Lucas : 19

Paige venait de décrocher quand mon cousin Javier, directeur du service informatique, vint me prévenir que les Nast commençaient à s’impatienter… et que les St. Cloud les avaient rejoints. Je consultai ma montre. Je lui avais demandé trente minutes et l’on s’approchait des trente-cinq.

Paige était en train d’interroger Elena sur le rapt dont elle avait été victime quelques années auparavant. À cette époque, les Cabales avaient nié avoir eu connaissance de ce projet visant à étudier les êtres surnaturels, mais les Nast entretenaient des relations commerciales avec l’homme qui avait financé l’opération ‒ le défunt Tyrone Winslow, magnat de l’informatique ‒, et aucun des otages ne travaillait pour une quelconque Cabale. Une histoire louche, certes, mais sans rapport avec l’affaire qui nous concernait. D’après ce que je saisissais de la conversation, elle semblait impliquer un ancien otage, un certain Armen Haig, décédé avant l’évasion.

J’aurais aimé assister au reste de la discussion, mais la Cabale avait besoin de moi, alors que Paige et le conseil s’en sortaient très bien tout seuls. Mes priorités étaient totalement bouleversées, et cela me mettait très mal à l’aise.

Je l’interrompis pour lui dire où j’allais, puis sortis en compagnie de Javier. En chemin, je téléphonai à ma mère.

La réunion se passa exactement comme je l’avais prévu. Les Nast et les St. Cloud proposèrent leur aide en cette période difficile et me demandèrent ce dont nous avions besoin. Bien entendu, ce n’était qu’une tentative sournoise de me pousser à avouer nos points faibles. Aussi, pendant une demi-heure, je m’appliquai à les rassurer. « Merci de votre offre, mais tout va bien. Non vraiment, tout va bien. Puisque je vous dis que tout va bien… » Trente minutes au cours desquelles mon téléphone vibra en permanence, les messages s’accumulant sur mon répondeur.

— Veuillez m’excuser, dis-je au bout d’un moment, mais je dois retourner superviser l’enquête. Mon père m’a chargé de…

— Retrouver les assassins de vos frères ? demanda le P.-D.G., Thomas Nast, avec un petit rire moqueur. Il tient vraiment à débusquer les coupables ?

Sean chuchota à l’oreille de son grand-père, qui le repoussa d’un geste accompagné d’une grimace. Mais il demeura silencieux. Thomas n’était pas connu pour son tact. Toutefois, il ne faisait que dire à voix haute ce que les autres pensaient tout bas.

— Il semblerait que votre père vous ait investi d’un rôle majeur, dit Josef, le fils de Thomas. Je vous avoue que nous sommes assez préoccupés par cette situation. Confier autant de pouvoir à quelqu’un qui n’attend qu’une chose : voir cette institution s’effondrer… (Tirant sur sa cravate, il s’éclaircit la voix.) Cela nous amène à nous interroger sur les facultés mentales de votre père.
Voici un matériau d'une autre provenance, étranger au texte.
-- ==== Sys2Proof/Machine/Dispatch.lean ====
section
/-! DEFINITION. One arm for each instruction: a direct call of its meaning, or a refusal by name. -/

namespace Sys2Proof.Machine
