-- ==== Sys2Proof/Certificates/Slice0/Obligations.lean ====
section
/-! DEFINITION. The statements for the provers. First the words they are written in (namespace Sys2Proof.Claims): results in the terms of the manual, as arithmetic on bit vectors, and what it means that a form is done. Then one definition for each statement. -/

namespace Sys2Proof.Claims

open Machine Form

/-! ## Forms -/

/-- A group's instruction is executed, and none of its operands traps in the lanes `act` (R273, R294, R316). -/
structure Ready (s : State) (gid : Nat) (g : Group) (c : Clause) (act : DWord) (os : List Opd) : Prop where
  issues : Issues s gid g c
  quiet  : opTrap g c act os = none

/-- A long form with a vector result: with operands that do not trap, it is done with `f` in each active lane, and changes no flag. `w` is the width of its destination. -/
def LongVec (i : Ops → Instr) (os : Ops → List Opd) (w : Ops → Bool) (f : Group → Clause → Ops → Nat → DWord) : Prop :=
  ∀ s gid g c o, Ready s gid g c (active g c o) (.vd (w o) o.nw o.d :: os o) →
    ∃ t, exec (i o) s = .next t ∧ VecDone s t gid g c (active g c o) (w o) o.nw o.d (f g c o) 0

/-- A short form with a vector result: it has no guard (R245). -/
def ShortVec (i : SOps → Instr) (os : SOps → List Opd) (w : Bool) (f : Group → Clause → SOps → Nat → DWord) : Prop :=
  ∀ s gid g c o, Ready s gid g c (c.lanes g) (.vd w o.nw o.d :: os o) →
    ∃ t, exec (i o) s = .next t ∧ VecDone s t gid g c (c.lanes g) w o.nw o.d (f g c o) 0

/-- A long form with a predicate result. -/
def LongPred (i : Ops → Instr) (os : Ops → List Opd) (f : Group → Clause → Ops → Nat → Bool) : Prop :=
  ∀ s gid g c o, Ready s gid g c (active g c o) (os o) →
    ∃ t, exec (i o) s = .next t ∧ PredDone s t gid g c (active g c o) o.d.toNat (f g c o) 0

/-- A long form with a scalar result. -/
def LongSca (i : Ops → Instr) (os : Ops → List Opd) (w : Ops → Bool) (f : Group → Ops → DWord) : Prop :=
  ∀ s gid g c o, Ready s gid g c (active g c o) (.sd (w o) o.d :: os o) →
    ∃ t, exec (i o) s = .next t ∧ ScaDone s t gid g c (decide (active g c o ≠ 0)) (w o) o.d (f g o)

/-! ## Integer results (R275-R288): functions of a type code and of operand values; a 32-bit value stands zero-extended -/

/-- The low 32 bits. -/
def low (x : DWord) : Word := x.setWidth 32
/-- A 32-bit value, zero-extended. -/
def wide (x : Word) : DWord := x.setWidth 64
/-- R260, R271: an operation on 32-bit or on 64-bit operands. -/
def by2 (t : Nat) (f : Word → Word → Word) (h : DWord → DWord → DWord) (a b : DWord) : DWord :=
  if t64 t then h a b else wide (f (low a) (low b))
/-- R260, R271: an operation on one operand. -/
def by1 (t : Nat) (f : Word → Word) (h : DWord → DWord) (a : DWord) : DWord := if t64 t then h a else wide (f (low a))
/-- R271: T 0 and T 2 are signed. -/
def signed (t : Nat) : Bool := t % 2 == 0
Il a subi un choc très important. Dans le code des Cabales, il est stipulé que lorsqu’un P.-D.G. se retrouve dans l’incapacité d’exercer ses fonctions, et que personne n’est en mesure de le remplacer…

— Bien essayé, Josef.

La voix de mon père me parvint depuis l’embrasure de la porte. Je me levai pour lui laisser son fauteuil, mais il me fit signe de me rasseoir. Quand j’hésitai, tous les regards se rivèrent sur moi ; cependant, je me décalai d’un siège, lui cédant la place au bout de la table.

Des condoléances emplirent la salle. N’importe quel autre jour, mon père aurait joué le jeu. Il était très doué pour cela. Mais là, il les interrompit brutalement.

— Comme vous pouvez le constater, je suis en pleine possession de mes moyens. J’ai confié la direction de l’enquête à Lucas et mis mon personnel ainsi que mes ressources à sa disposition. Je sais très bien que lorsque la situation sera éclaircie, vous exigerez un compte-rendu, et je vous assure que je collaborerai pleinement. Quant à la gestion courante des affaires, elle est également assurée par Lucas dans l’intérim, mais toutes ses décisions sont soumises à mon accord. Est-ce que ces dispositions vous paraissent acceptables ?

Il prononça ces derniers mots avec une pointe de sarcasme. Les plus jeunes s’agitèrent sur leur siège, jetant des coups d’œil à leurs aînés, qui avaient la sagesse de garder le visage impassible.

— Il semblerait que vous ayez la situation sous contrôle, dit Thomas. Du moins, en ce qui concerne les prochains mois.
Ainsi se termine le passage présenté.